The aim of this systematic review and meta-analysis was to evaluate the morbidity of loop ileostomy (LI) and loop colostomy (LC) creation in restorative anterior resection for rectal cancer as well as the morbidity of their reversal.

Methods

PubMed, EMBASE, MEDLINE via Ovid, and Cochrane Library were systematically searched for records published from 1980 to 2017 by three independent researchers. The primary endpoint was overall morbidity after stoma creation and reversal. Mantel-Haenszel odds ratio (OR) was used to compare categorical variables.

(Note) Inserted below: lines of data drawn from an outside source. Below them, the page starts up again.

/-- The word of an encoded row, as a number: its operation's bits and each field at its place (R44 to R47, R51). A
row without an encoding gives 0. -/
def encodeNat : Instr → Nat
  | .nop => 0x00000000
  | .halt => 0x00000001
  | .trap c => enc1 0x00000002 c 5
  | .brk => 0x00000003
  | .yield => 0x00000004
  | .wfm => 0x00000005
  | .add d a b => enc3 0x04000000 d 19 a 12 b 5
  | .sub d a b => enc3 0x04000001 d 19 a 12 b 5
  | .mul d a b => enc3 0x04000002 d 19 a 12 b 5
  | .mulh d a b => enc3 0x04000003 d 19 a 12 b 5
  | .mulhn d a b => enc3 0x04000004 d 19 a 12 b 5
  | .div d a b => enc3 0x04000005 d 19 a 12 b 5
  | .divn d a b => enc3 0x04000006 d 19 a 12 b 5
  | .rem d a b => enc3 0x04000007 d 19 a 12 b 5
  | .remn d a b => enc3 0x04000008 d 19 a 12 b 5
  | .and d a b => enc3 0x04000009 d 19 a 12 b 5
  | .or d a b => enc3 0x0400000A d 19 a 12 b 5
  | .xor d a b => enc3 0x0400000B d 19 a 12 b 5
  | .andn d a b => enc3 0x0400000C d 19 a 12 b 5
  | .shl d a b => enc3 0x0400000D d 19 a 12 b 5
  | .shr d a b => enc3 0x0400000E d 19 a 12 b 5
  | .sra d a b => enc3 0x0400000F d 19 a 12 b 5
  | .rotr d a b => enc3 0x04000010 d 19 a 12 b 5
  | .min d a b => enc3 0x04000011 d 19 a 12 b 5
  | .max d a b => enc3 0x04000012 d 19 a 12 b 5
  | .minn d a b => enc3 0x04000013 d 19 a 12 b 5
  | .maxn d a b => enc3 0x04000014 d 19 a 12 b 5
  | .cmpeq d a b => enc3 0x04000015 d 19 a 12 b 5
  | .cmplt d a b => enc3 0x04000016 d 19 a 12 b 5
  | .cmpltn d a b => enc3 0x04000017 d 19 a 12 b 5
  | .clz d a => enc2 0x04000018 d 19 a 12
  | .ctz d a => enc2 0x04000019 d 19 a 12
  | .popc d a => enc2 0x0400001A d 19 a 12
  | .sext d a w => enc3 0x0400001B d 19 a 12 w 5
  | .zext d a w => enc3 0x0400001C d 19 a 12 w 5
  | .addi d a i => enc3 0x08000000 d 19 a 12 i 0
  | .andi d a i => enc3 0x0C000000 d 19 a 12 i 0
  | .ori d a i => enc3 0x10000000 d 19 a 12 i 0
  | .xori d a i => enc3 0x14000000 d 19 a 12 i 0
  | .shli d a n => enc3 0x18000000 d 19 a 12 n 0
  | .shri d a n => enc3 0x18000400 d 19 a 12 n 0
  | .srai d a n => enc3 0x18000800 d 19 a 12 n 0
  | .roti d a n => enc3 0x18000C00 d 19 a 12 n 0
  | .seqi d a i => enc3 0x1C000000 d 19 a 12 i 0
  | .slti d a i => enc3 0x1C000400 d 19 a 12 i 0
  | .sltni d a i => enc3 0x1C000800 d 19 a 12 i 0
  | .movi d i => enc2 0x20000000 d 19 i 0
  | .movk d q v => enc3 0x24000000 d 19 q 17 v 0
  | .sel d a b k => enc4 0x28000000 d 19 a 12 b 5 k 0
  | .kcmp d a b c => enc4 0x2C000000 d 19 a 12 b 5 c 0
  | .kand d a b => enc3 0x30000000 d 19 a 12 b 5
  | .kor d a b => enc3 0x30000001 d 19 a 12 b 5
  | .kxor d a b => enc3 0x30000002 d 19 a 12 b 5
  | .kandn d a b => enc3 0x30000003 d 19 a 12 b 5
  | .knot d a => enc2 0x30000004 d 19 a 12
  | .kmov d a => enc2 0x30000005 d 19 a 12
  | .vtok d a => enc2 0x30000006 d 19 a 12
  | .ktov d a => enc2 0x30000007 d 19 a 12
  | .kpopc d a => enc2 0x30000008 d 19 a 12
  | .vmask d a w => enc3 0x30000009 d 19 a 12 w 5
  | .kfirst d a => enc2 0x3000000A d 19 a 12
  | .ctlr d n => enc2 0x34000000 d 19 n 0
  | .ctlw a n => enc2 0x34000400 a 12 n 0
  | .ctls a n => enc2 0x34000800 a 12 n 0
  | .ctlc a n => enc2 0x34000C00 a 12 n 0
  | .ext i _ => enc1 0x38000000 i 0
  | .bt k d => enc2 0x40400000 k 23 d 0
  | .bf k d => enc2 0x40000000 k 23 d 0
  | .jmp d => enc1 0x44000000 d 0
  | .call d => enc1 0x48000000 d 0
  | .jr a => enc1 0x4C000000 a 12
  | .callr a => enc1 0x4C000001 a 12
  | .ret => 0x4C000002
  | .loopi l c e => enc3 0x51000000 l 25 c 14 e 0
  | .loop l a e => enc3 0x50000000 l 25 a 14 e 0
  | .rpt n r d a b => enc5 0x54000000 n 22 r 16 d 12 a 8 b 4
  | .detach => 0x58000000
  | .join i => enc1 0x58000001 i 5
  | .fstat d => enc1 0x58000002 d 19
  | .fidx d => enc1 0x58000003 d 19
  | .pick d n s => enc3 0x5C000000 d 19 n 12 s 0
  | .mread d f s => enc3 0x5C020000 d 19 f 12 s 0
  | .mnote s => enc1 0x5C040000 s 0
  | .wait l s c m => enc4 0x60000000 l 22 s 18 c 14 m 10
  | .tlwait a b => enc2 0x64000000 a 12 b 5
  | .tlread d a => enc2 0x64000001 d 19 a 12
  | .tlnext d a => enc2 0x64000002 d 19 a 12
  | .arrive d i => enc2 0x68000000 d 19 i 5
  | .await a i => enc2 0x68000001 a 12 i 5
  | .arwt d i => enc2 0x68000002 d 19 i 5
  | .bstat d i => enc2 0x68000003 d 19 i 5
  | .send h a b => enc3 0x6C000000 h 19 a 12 b 5
  | .rcv d => enc1 0x6C000001 d 19
  | .msk n => enc1 0x6C000002 n 5
  | .rti => 0x6C000003
  | .dep d a b => enc3 0x6C000004 d 19 a 12 b 5
  | .arm d => enc1 0x6C000005 d 19
  | .probe d => enc1 0x6C000006 d 19
  | .mig a => enc1 0x70000000 a 12
  | .migret => 0x70000001
  | .migst d a => enc2 0x70000002 d 19 a 12
  | .spawn d a b => enc3 0x74000000 d 19 a 12 b 5
  | .dec a => enc1 0x74000001 a 12
  | .tdone => 0x74000002
  | .tself d => enc1 0x74000003 d 19
  | .rtopen d a => enc2 0x78000000 d 19 a 12
  | .rtsub d a b => enc3 0x78000001 d 19 a 12 b 5
  | .rtclose d a => enc2 0x78000002 d 19 a 12
  | .rtget d a b => enc3 0x78000003 d 19 a 12 b 5
  | .rtstat d a => enc2 0x78000004 d 19 a 12
  | .vadd d a b w => enc4 0x80000000 d 19 a 12 b 5 w 0
  | .vsub d a b w => enc4 0x80000004 d 19 a 12 b 5 w 0
  | .vmul d a b w => enc4 0x80000008 d 19 a 12 b 5 w 0
  | .vmac d a b w => enc4 0x8000000C d 19 a 12 b 5 w 0
  | .vmin d a b w => enc4 0x80000010 d 19 a 12 b 5 w 0
  | .vmax d a b w => enc4 0x80000014 d 19 a 12 b 5 w 0
  | .vminn d a b w => enc4 0x80000018 d 19 a 12 b 5 w 0
  | .vmaxn d a b w => enc4 0x8000001C d 19 a 12 b 5 w 0
  | .vand d a b w => enc4 0x84000000 d 19 a 12 b 5 w 0
  | .vor d a b w => enc4 0x84000004 d 19 a 12 b 5 w 0
  | .vxor d a b w => enc4 0x84000008 d 19 a 12 b 5 w 0
  | .vandn d a b w => enc4 0x8400000C d 19 a 12 b 5 w 0
  | .vshl d a b w => enc4 0x84000010 d 19 a 12 b 5 w 0
  | .vshr d a b w => enc4 0x84000014 d 19 a 12 b 5 w 0
  | .vsra d a b w => enc4 0x84000018 d 19 a 12 b 5 w 0
  | .vpopc d a w => enc3 0x8400001C d 19 a 12 w 0
  | .vceq d a b w => enc4 0x88000000 d 19 a 12 b 5 w 0
  | .vcne d a b w => enc4 0x88000004 d 19 a 12 b 5 w 0
  | .vclt d a b w => enc4 0x88000008 d 19 a 12 b 5 w 0
  | .vcge d a b w => enc4 0x8800000C d 19 a 12 b 5 w 0
  | .vcltn d a b w => enc4 0x88000010 d 19 a 12 b 5 w 0
  | .vcgen d a b w => enc4 0x88000014 d 19 a 12 b 5 w 0
  | .vfadd d a b f => enc4 0x8C000000 d 19 a 12 b 5 f 0
  | .vfsub d a b f => enc4 0x8C000004 d 19 a 12 b 5 f 0
  | .vfmul d a b f => enc4 0x8C000008 d 19 a 12 b 5 f 0
  | .vfma d a b f => enc4 0x8C00000C d 19 a 12 b 5 f 0
  | .vfmin d a b f => enc4 0x8C000010 d 19 a 12 b 5 f 0
  | .vfmax d a b f => enc4 0x8C000014 d 19 a 12 b 5 f 0
  | .vfdiv d a b f => enc4 0x8C000018 d 19 a 12 b 5 f 0
  | .vfsqrt d a f => enc3 0x8C00001C d 19 a 12 f 0
  | .vfrcp d a f => enc3 0x90000000 d 19 a 12 f 0
  | .vfrsq d a f => enc3 0x90000004 d 19 a 12 f 0
  | .vfexp2 d a f => enc3 0x90000008 d 19 a 12 f 0
  | .vflog2 d a f => enc3 0x9000000C d 19 a 12 f 0
  | .vfabs d a f => enc3 0x90000010 d 19 a 12 f 0
  | .vfneg d a f => enc3 0x90000014 d 19 a 12 f 0
  | .vfclt d a b f => enc4 0x90000018 d 19 a 12 b 5 f 0
  | .vfceq d a b f => enc4 0x9000001C d 19 a 12 b 5 f 0
  | .cvtBf16F32 d a s r => enc4 0x94000000 d 19 a 12 s 11 r 8
  | .cvtF16F32 d a s r => enc4 0x94000001 d 19 a 12 s 11 r 8
  | .cvtF32Bf16 d a s r => enc4 0x94000002 d 19 a 12 s 11 r 8
  | .cvtF32F16 d a s r => enc4 0x94000003 d 19 a 12 s 11 r 8
  | .cvtE4m3F32 d a s r => enc4 0x94000004 d 19 a 12 s 11 r 8
  | .cvtE5m2F32 d a s r => enc4 0x94000005 d 19 a 12 s 11 r 8
  | .cvtF32E4m3 d a s r => enc4 0x94000006 d 19 a 12 s 11 r 8
  | .cvtF32E5m2 d a s r => enc4 0x94000007 d 19 a 12 s 11 r 8
  | .cvtI32F32 d a s r => enc4 0x94000008 d 19 a 12 s 11 r 8
  | .cvtF32I32 d a s r => enc4 0x94000009 d 19 a 12 s 11 r 8
  | .cvtI8I32 d a s r => enc4 0x9400000A d 19 a 12 s 11 r 8
  | .cvtI32I8 d a s r => enc4 0x9400000B d 19 a 12 s 11 r 8
  | .q4pack d a s r t => enc5 0x9400000C d 19 a 12 s 11 r 8 t 6
  | .q4unpk d a s r => enc4 0x9400000D d 19 a 12 s 11 r 8
  | .vrsum d a t => enc3 0x98000000 d 19 a 12 t 0
  | .vrmax d a t => enc3 0x98000004 d 19 a 12 t 0
  | .vrmin d a t => enc3 0x98000008 d 19 a 12 t 0
  | .vrarg d a t => enc3 0x9800000C d 19 a 12 t 0
  | .vrdot d a b t => enc4 0x98000010 d 19 a 12 b 5 t 0
  | .vsplat d a w => enc3 0x9C000000 d 19 a 12 w 0
  | .vshuf d a b w => enc4 0x9C000004 d 19 a 12 b 5 w 0
  | .vslup d a b w => enc4 0x9C000008 d 19 a 12 b 5 w 0
  | .vsldn d a b w => enc4 0x9C00000C d 19 a 12 b 5 w 0
  | .vcomp d a w => enc3 0x9C000010 d 19 a 12 w 0
  | .vexpd d a w => enc3 0x9C000014 d 19 a 12 w 0
  | .vzip d a b w => enc4 0x9C000018 d 19 a 12 b 5 w 0
  | .vunzip d a b w => enc4 0x9C00001C d 19 a 12 b 5 w 0
  | .ixdot d a b => enc3 0xA0000000 d 19 a 12 b 5
  | .bmpfx d a => enc2 0xA0000001 d 19 a 12
  | .ixcnt d a b => enc3 0xA0000002 d 19 a 12 b 5
  | .vtopk d a b => enc3 0xA4000000 d 19 a 12 b 5
  | .vsort d a => enc2 0xA4000001 d 19 a 12
  | .vmrg d a b => enc3 0xA4000002 d 19 a 12 b 5
  | .ld d a s i => enc4 0xC0000000 d 19 a 12 s 9 i 0
  | .st d a s i => enc4 0xC4000000 d 19 a 12 s 9 i 0
  | .vld d a i => enc3 0xC8000000 d 19 a 12 i 0
  | .vst d a i => enc3 0xCC000000 d 19 a 12 i 0
  | .ldx d a b s x => enc5 0xD0000000 d 19 a 12 b 5 s 2 x 0
  | .stx d a b s x => enc5 0xD4000000 d 19 a 12 b 5 s 2 x 0
  | .atomSwap d a b w => enc4 0xD8000000 d 19 a 12 b 5 w 0
  | .atomAdd d a b w => enc4 0xD8000002 d 19 a 12 b 5 w 0
  | .atomAnd d a b w => enc4 0xD8000004 d 19 a 12 b 5 w 0
  | .atomOr d a b w => enc4 0xD8000006 d 19 a 12 b 5 w 0
  | .atomXor d a b w => enc4 0xD8000008 d 19 a 12 b 5 w 0
  | .atomMin d a b w => enc4 0xD800000A d 19 a 12 b 5 w 0
  | .atomMax d a b w => enc4 0xD800000C d 19 a 12 b 5 w 0
  | .atomMinn d a b w => enc4 0xD800000E d 19 a 12 b 5 w 0
  | .atomMaxn d a b w => enc4 0xD8000010 d 19 a 12 b 5 w 0
  | .atomCas d a b w => enc4 0xD8000012 d 19 a 12 b 5 w 0
  | .atomFaddF32 d a b => enc3 0xD8000014 d 19 a 12 b 5
  | .atomFaddBf16 d a b => enc3 0xD8000016 d 19 a 12 b 5
  | .atomoSwap d a b w => enc4 0xDC000000 d 19 a 12 b 5 w 0
  | .atomoAdd d a b w => enc4 0xDC000002 d 19 a 12 b 5 w 0
  | .atomoAnd d a b w => enc4 0xDC000004 d 19 a 12 b 5 w 0
  | .atomoOr d a b w => enc4 0xDC000006 d 19 a 12 b 5 w 0
  | .atomoXor d a b w => enc4 0xDC000008 d 19 a 12 b 5 w 0
  | .atomoMin d a b w => enc4 0xDC00000A d 19 a 12 b 5 w 0
  | .atomoMax d a b w => enc4 0xDC00000C d 19 a 12 b 5 w 0
  | .atomoMinn d a b w => enc4 0xDC00000E d 19 a 12 b 5 w 0
  | .atomoMaxn d a b w => enc4 0xDC000010 d 19 a 12 b 5 w 0
  | .atomoCas d a b w => enc4 0xDC000012 d 19 a 12 b 5 w 0
  | .atomoFaddF32 d a b => enc3 0xDC000014 d 19 a 12 b 5
  | .atomoFaddBf16 d a b => enc3 0xDC000016 d 19 a 12 b 5
  | .lda d a s c i => enc5 0xE0000000 d 19 a 12 s 9 c 6 i 0
  | .stl d a s c i => enc5 0xE4000000 d 19 a 12 s 9 c 6 i 0
  | .fenceAcq c => enc1 0xE8000000 c 6
  | .fenceRel c => enc1 0xE8000200 c 6
  | .fenceFull c => enc1 0xE8000400 c 6
  | .fenceWb c => enc1 0xE8000600 c 6
  | .sld d a g => enc3 0xEC000000 d 19 a 12 g 5
  | .sst d a g => enc3 0xEC000001 d 19 a 12 g 5
  | .sadd d a g => enc3 0xEC000002 d 19 a 12 g 5
  | .scan d a n g => enc4 0xEC000003 d 19 a 12 n 9 g 5
  | .scnt d g => enc2 0xEC000004 d 19 g 5
  | .pref a i => enc2 0xF0000000 a 12 i 0
  | .prefl2 a i => enc2 0xF0000200 a 12 i 0
  | .l1inv a i => enc2 0xF0000400 a 12 i 0
  | .zline a i => enc2 0xF0000600 a 12 i 0
  | .cpld a b => enc2 0xF4000000 a 19 b 12
  | .cpst a b => enc2 0xF4000001 a 19 b 12
  | .cpadd a b c => enc3 0xF4000002 a 19 b 12 c 5
  | .cpgat a b c => enc3 0xF4000003 a 19 b 12 c 5
  | .cpsca a b c => enc3 0xF4000004 a 19 b 12 c 5
  | .kvld a b => enc2 0xF4000005 a 19 b 12
  | .dens a b c => enc3 0xF4000006 a 19 b 12 c 5
  | .cpfill a b => enc2 0xF4000007 a 19 b 12
  | .cpcopy a b c => enc3 0xF4000008 a 19 b 12 c 5
  | .mma a b c => enc3 0xF4000009 a 19 b 12 c 5
  | .smma a b c => enc3 0xF400000A a 19 b 12 c 5
  | .mzero a => enc1 0xF400000B a 19
  | .mdrain a c => enc2 0xF400000C a 19 c 5
  | .rcfg a b => enc2 0xF400000D a 19 b 12
  | .rpush a b c => enc3 0xF400000E a 19 b 12 c 5
  | .rpop a b c => enc3 0xF400000F a 19 b 12 c 5
  | .shdef a b => enc2 0xF8000000 a 19 b 12
  | .shret b => enc1 0xF8000001 b 12
  | .shget a b => enc2 0xF8000002 a 19 b 12
  | .blkmap a b c => enc3 0xF8000003 a 19 b 12 c 5
  | .blkref a b c => enc3 0xF8000004 a 19 b 12 c 5
  | .blkfree a b => enc2 0xF8000005 a 19 b 12
  | .blkmig a b c => enc3 0xF8000006 a 19 b 12 c 5
  | .blkst a b => enc2 0xF8000007 a 19 b 12
  | .tlbinv b c => enc2 0xF8000008 b 12 c 5
  | .impset b c => enc2 0xF8000009 b 12 c 5
  | .bcfg a b c => enc3 0xF800000A a 19 b 12 c 5
  | .ptset d a b => enc3 0xFC000000 d 19 a 12 b 5
  | .keyld d a b => enc3 0xFC000001 d 19 a 12 b 5
  | .sysret => 0xFC000002
  | .dump => 0xFC000003
  | .qsce d a => enc2 0xFC000004 d 19 a 12
  | .impw a b => enc2 0xFC000005 a 12 b 5
  | .tstop a b => enc2 0xFC000006 a 12 b 5
  | .tresume a => enc1 0xFC000007 a 12
  | .uresmWrite _ => 0
  | .coreclkWrite _ _ => 0
  | .evselWrite _ _ _ => 0
  | .wdogWrite _ _ => 0
  | .lpcWrite _ _ _ => 0
  | .launch _ _ => 0
  | .regionOpen _ _ _ => 0
  | .regionClose _ _ _ => 0
  | .regionCloseEffect _ => 0
  | .hostnote _ _ _ => 0
  | .blocksAdd _ _ _ _ => 0
  | .checkpoint _ _ _ => 0
  | .checkpointReply => 0
  | .attestationReport _ => 0
  | .exportCfg _ _ _ _ _ _ _ _ => 0
  | .peerWindow _ _ _ _ _ => 0
  | .tenantTableChange _ _ => 0
  | .proofingClear _ _ => 0
  | .exportAccess _ _ _ _ _ _ => 0
  | .peerPlacement _ => 0
  | .powerOn _ _ _ _ => 0
  | .deviceReset => 0
  | .powerCeiling => 0
  | .thermalTrip _ _ => 0
  | .sensorUntrusted _ _ _ => 0
  | .sensorTrusted _ _ _ => 0
  | .voltageStep _ _ _ => 0
  | .clockHop _ _ _ => 0
  | .droop _ _ _ => 0
  | .powerBubble _ _ _ => 0
  | .launchSelect => 0
  | .placement => 0
  | .formeCreation _ _ => 0
  | .terminationSweep _ => 0
  | .preEmption _ => 0
  | .restore _ => 0
  | .bankClaim _ _ => 0
  | .messageArrival _ => 0
  | .mailboxOverflow _ => 0
  | .handlerEntry _ => 0
  | .depositArrival _ => 0
  | .decrement _ => 0
  | .guestAdmission _ => 0
  | .copyCommandStart _ => 0
  | .copyCommandComplete _ _ => 0
  | .engineFailed _ _ _ => 0
  | .tileGrant _ => 0
  | .tileRetirement _ _ => 0
  | .drainTurn _ _ => 0
  | .drainComplete _ _ => 0
  | .orderedEntryCompletion _ _ _ => 0
  | .take _ => 0
  | .remap _ _ => 0
  | .release _ _ => 0
  | .blockReturn _ => 0
  | .blockBusy _ => 0
  | .notificationRecord _ => 0
  | .routingAdmission _ => 0
  | .regionPoint _ _ => 0
  | .loadDataReturn _ _ => 0
  | .storeAcknowledgement _ => 0
  | .invalidationComplete _ => 0
  | .dirtyLogMerge _ => 0
  | .marginRecord _ => 0
  | .upcallRun _ _ => 0
  | .machineEntry _ => 0
  | .breakpoint _ => 0
  | .fatalError _ _ _ => 0
  | .watchdog _ => 0
  | .yieldExpiry _ => 0
  | .maskBoundExpiry _ => 0
  | .stateChangePass _ => 0
  | .logDrain _ => 0
  | .proofingSample _ => 0
  | .barrelIssue _ => 0
  | .reservedWord _ _ => 0
  | .translationWalk _ => 0
  | .rdcInvalidation _ _ => 0
  | .frameZeroed _ => 0
  | .migretArrival _ => 0
  | .uncorrectableError _ => 0
  | .powerCeilingLifted => 0
  | .powerOff => 0
  | .recoveryImage _ _ => 0
  | .sessionSetup _ _ _ _ _ => 0
  | .checkpointResume => 0
  | .dieEventCounterWrite _ _ _ _ => 0
  | .proofingSettings _ _ => 0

Clinical significance was evaluated using numbers needed to treat (NNT).

Results

Six studies (two randomized controlled trials and four observational studies) totaling 1063 patients (666 LI and 397 LC) were included in the meta-analysis. Overall morbidity rate after both stoma creation and closure was 15.6% in LI vs. 20.4% in LC [OR(95%CI) = 0.67 (0.29, 1.58); p = 0.36] [NNT(95%CI) = 21 (> 10.4 to benefit, > 2430.2 to harm)]. Morbidity rate after stoma creation was both statistically and clinically significantly lower after LI [18.2% vs. 30.6%; OR(95%CI) = 0.42 (0.25, 0.70); p = 0.001; NNT(95%CI) = 9 (4.7, 29.3)]. Dehydration rate was 3.1% (8/259) in LI vs. 0% (0/168) in LC. The difference was not statistically or clinically significant [OR(95%CI) = 3.00 (0.74, 12.22); p = 0.13; NNT (95%CI) = 33 (19.2, 101.9)]. Ileus rates after stoma closure were significantly higher in LI as compared to LC [5.2% vs. 1.7%; OR(95%CI) = 2.65 (1.13, 6.18); p = 0.02].

Conclusions

This meta-analysis found no difference between LI and LC in overall morbidity after stoma creation and closure. Morbidity rates following the creation of LI were significantly decreased at the cost of a risk for dehydration.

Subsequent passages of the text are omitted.